In the code below we notice that we have two properties Keys which store the fields names, and the second one is Records which hold the actual data of each record.
The main logic happen in the constructor which accept the file name for the CSV file, second thing get the fields from the file and iterate through each line for that file
and apply the following regular expression
"[" & vbTab & ",](?=(?:[^""]|""[^""]*"")*$)"
which is return the tokens that matches the above pattern, which means give me all the tokens that separated by commas, and if they 're inside the double quotation please
treat them as data. Last thing store them in the Records
property which was already created.
Public Class CSVDataContext
Private Property keys As List(Of String)
Public Property Records As List(Of Object)

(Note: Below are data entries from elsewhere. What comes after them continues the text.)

-- ==== Sys2Proof/Laws/Tile.lean ====
section
/-! SUPPORT. Rows of the accumulator planes: a row reads as it was last written, the other rows as before. -/
namespace Sys2Proof.Machine

theorem getAcc_row (vals : List F32) (b : Nat) : ∀ (i j : Nat), i ≤ j →
    SMap.get 0#32 (((vals.zipIdx i).filter (fun p => p.1 != 0#32)).map (fun p => (b + p.2, p.1))) (b + j) =
      vals.getD (j - i) 0#32 := by
  induction vals with
  | nil => intro i j _; simp [SMap.get]
  | cons v t ih =>
    intro i j h
    rw [List.zipIdx_cons]
    by_cases hv : v = 0#32
    · rw [List.filter_cons_of_neg (by simp [hv])]
      rcases Nat.eq_or_lt_of_le h with rfl | h'
      · simp only [Nat.sub_self, List.getD_cons_zero, hv]
        clear ih
        have : ∀ (l : List F32) (k : Nat), i < k → SMap.get 0#32 (((l.zipIdx k).filter (fun p => p.1 != 0#32)).map
            (fun p => (b + p.2, p.1))) (b + i) = 0#32 := by
          intro l
          induction l with
          | nil => intro k _; rfl
          | cons w l ihl =>
            intro k hk
            rw [List.zipIdx_cons]
            by_cases hw : w = 0#32
            · rw [List.filter_cons_of_neg (by simp [hw])]; exact ihl (k + 1) (by omega)
            · rw [List.filter_cons_of_pos (by simp [hw]), List.map_cons]
              simp only [SMap.get]
              rw [if_neg (by omega)]; exact ihl (k + 1) (by omega)
        exact this t (i + 1) (by omega)
      · rw [ih (i + 1) j h', show j - i = (j - (i + 1)) + 1 by omega, List.getD_cons_succ]
    · rw [List.filter_cons_of_pos (by simp [hv]), List.map_cons]
      simp only [SMap.get]
      rcases Nat.eq_or_lt_of_le h with rfl | h'
      · simp
      · rw [if_neg (by omega), ih (i + 1) j h', show j - i = (j - (i + 1)) + 1 by omega, List.getD_cons_succ]

/-- The entries that a write of a row puts in lie in the row's keys. -/
theorem rowEntries_range (vals : List F32) (b : Nat) {x : Nat × F32}
    (hx : x ∈ ((vals.take 192).zipIdx.filter (fun p => p.1 != 0#32)).map (fun p => (b + p.2, p.1))) :
    b ≤ x.1 ∧ x.1 < b + 192 := by
  simp only [List.mem_map, List.mem_filter, List.mem_zipIdx_iff_getElem?] at hx
  obtain ⟨⟨v, n⟩, ⟨h1, _⟩, rfl⟩ := hx
  have hn : n < (vals.take 192).length := (List.getElem?_eq_some_iff.1 h1).1
  have : (vals.take 192).length ≤ 192 := by rw [List.length_take]; omega
  exact ⟨Nat.le_add_right .., by show b + n < b + 192; omega⟩

theorem filter_none {α : Type} {p : α → Bool} {l : List α} (h : ∀ x ∈ l, p x = false) : l.filter p = [] :=
  List.filter_eq_nil_iff.2 (fun x hx => by simp [h x hx])

/-- A row that was written reads as its values, zeros beyond them. -/
theorem accRow_setAccRow_self (k : Core) (p r : Nat) (vals : List F32) :
    (k.setAccRow p r vals).accRow p r = (List.range 192).map (fun j => (vals.take 192).getD j 0#32) := by
  unfold Core.accRow Core.setAccRow
  refine List.map_congr_left (fun j _ => ?_)
  have h1 : (k.acc.filter (fun x => x.1 < accKey p r 0)).filter
      (fun x => accKey p r 0 ≤ x.1 && x.1 < accKey p r 0 + 192) = [] :=
    filter_none (fun x hx => by have := (List.mem_filter.1 hx).2; simp at this ⊢; omega)
  have h2 : (k.acc.filter (fun x => accKey p r 0 + 192 ≤ x.1)).filter
      (fun x => accKey p r 0 ≤ x.1 && x.1 < accKey p r 0 + 192) = [] :=
    filter_none (fun x hx => by have := (List.mem_filter.1 hx).2; simp at this ⊢; omega)
  simp only [List.filter_append, h1, h2, List.nil_append, List.append_nil]
  rw [List.filter_eq_self.2 (fun x hx => by have := rowEntries_range vals _ hx; simp; omega)]
  have := getAcc_row (vals.take 192) (accKey p r 0) 0 j (by omega)
  simpa using this

/-- Another row, or the row of another plane, reads as before. -/
theorem accRow_setAccRow_ne (k : Core) {p r q n : Nat} (vals : List F32) (hn : n < 96) (hr : r < 96)
    (h : q ≠ p ∨ n ≠ r) : (k.setAccRow p r vals).accRow q n = k.accRow q n := by
  have apart : accKey q n 0 + 192 ≤ accKey p r 0 ∨ accKey p r 0 + 192 ≤ accKey q n 0 := by
    unfold accKey
    rcases Nat.lt_trichotomy (q * 96 + n) (p * 96 + r) with h1 | h1 | h1
    · left; omega
    · exfalso; omega
    · right; omega
  unfold Core.accRow Core.setAccRow
  refine List.map_congr_left (fun j _ => ?_)
  congr 1
  have h1 := filter_none (p := fun x : Nat × F32 => accKey q n 0 ≤ x.1 && x.1 < accKey q n 0 + 192)
    (fun x hx => by have := rowEntries_range vals (accKey p r 0) hx; simp; omega)
  simp only [List.filter_append, h1, List.append_nil, List.filter_filter]
  rcases apart with h2 | h2
  · rw [filter_none (p := fun x : Nat × F32 => (accKey q n 0 ≤ x.1 && x.1 < accKey q n 0 + 192) && accKey p r 0 + 192 ≤ x.1)
      (fun x _ => by simp; omega), List.append_nil]
    exact List.filter_congr (fun x _ => by simp; omega)
  · rw [filter_none (p := fun x : Nat × F32 => (accKey q n 0 ≤ x.1 && x.1 < accKey q n 0 + 192) && x.1 < accKey p r 0)
      (fun x _ => by simp; omega), List.nil_append]
    exact List.filter_congr (fun x _ => by simp; omega)

end Sys2Proof.Machine
end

Public Sub New(filePath As String)
If File.Exists(filePath) Then
Try
Dim lines = File.ReadAllLines(filePath)
keys = New List(Of String)(lines(0).Replace(" ", "").Split(","))
Records = New List(Of Object)()
Dim tokens As IEnumerable(Of String)
Dim flag As Boolean
For i As Integer = 1 To lines.Length - 1
Dim record As New Record()
flag = lines(i).Where(Function(c) c = """").Count() Mod 2 = 1
If flag Then lines(i) = String.Concat(lines(i), lines(i + 1))
tokens = Regex.Split(lines(i), "[" & vbTab & ",](?=(?:[^""]|""[^""]*"")*$)")
For j = 0 To keys.Count - 1
record.AddPair(keys(j), tokens)
Next
If flag Then i += 1
Records.Add(record)
Next
Catch ex As Exception
Throw New FormatException()
End Try
Else
Throw New FileNotFoundException()
End If
End Sub
End Class
The remaining stuff is instantiate the CSVDataContext
and play with the Records property in the LINQy fashion :)
Dim db As New CSVDataContext("test.csv")
Dim query = From r In db.Records
Select r
For Each q In query
Console.WriteLine("{0} {1} {2} {3}", q.Year, q.Make.ToString().PadRight(10, _
" "), q.Model.ToString().PadRight(45, " "), q.Price)
Next
In the above snippet we create an object from our DataContext
, after that we create a simple query that fetches all the record from
test.csv file. Last thing we iterate
the query result and print them in the console. And if we take a deep look to that query we 'll notice that's seem to be a normal LINQ to SQL, there's no magic strings or something
like that and that's the beauty of dynamic objects that allow us to create custom properties and discover them at run-time.
Points of Interest
Dynamic programming makes the developers life much easier than before, and with LINQ the life becomes too sweet :) and the combination for different technologies
and features explore the power of the .NET.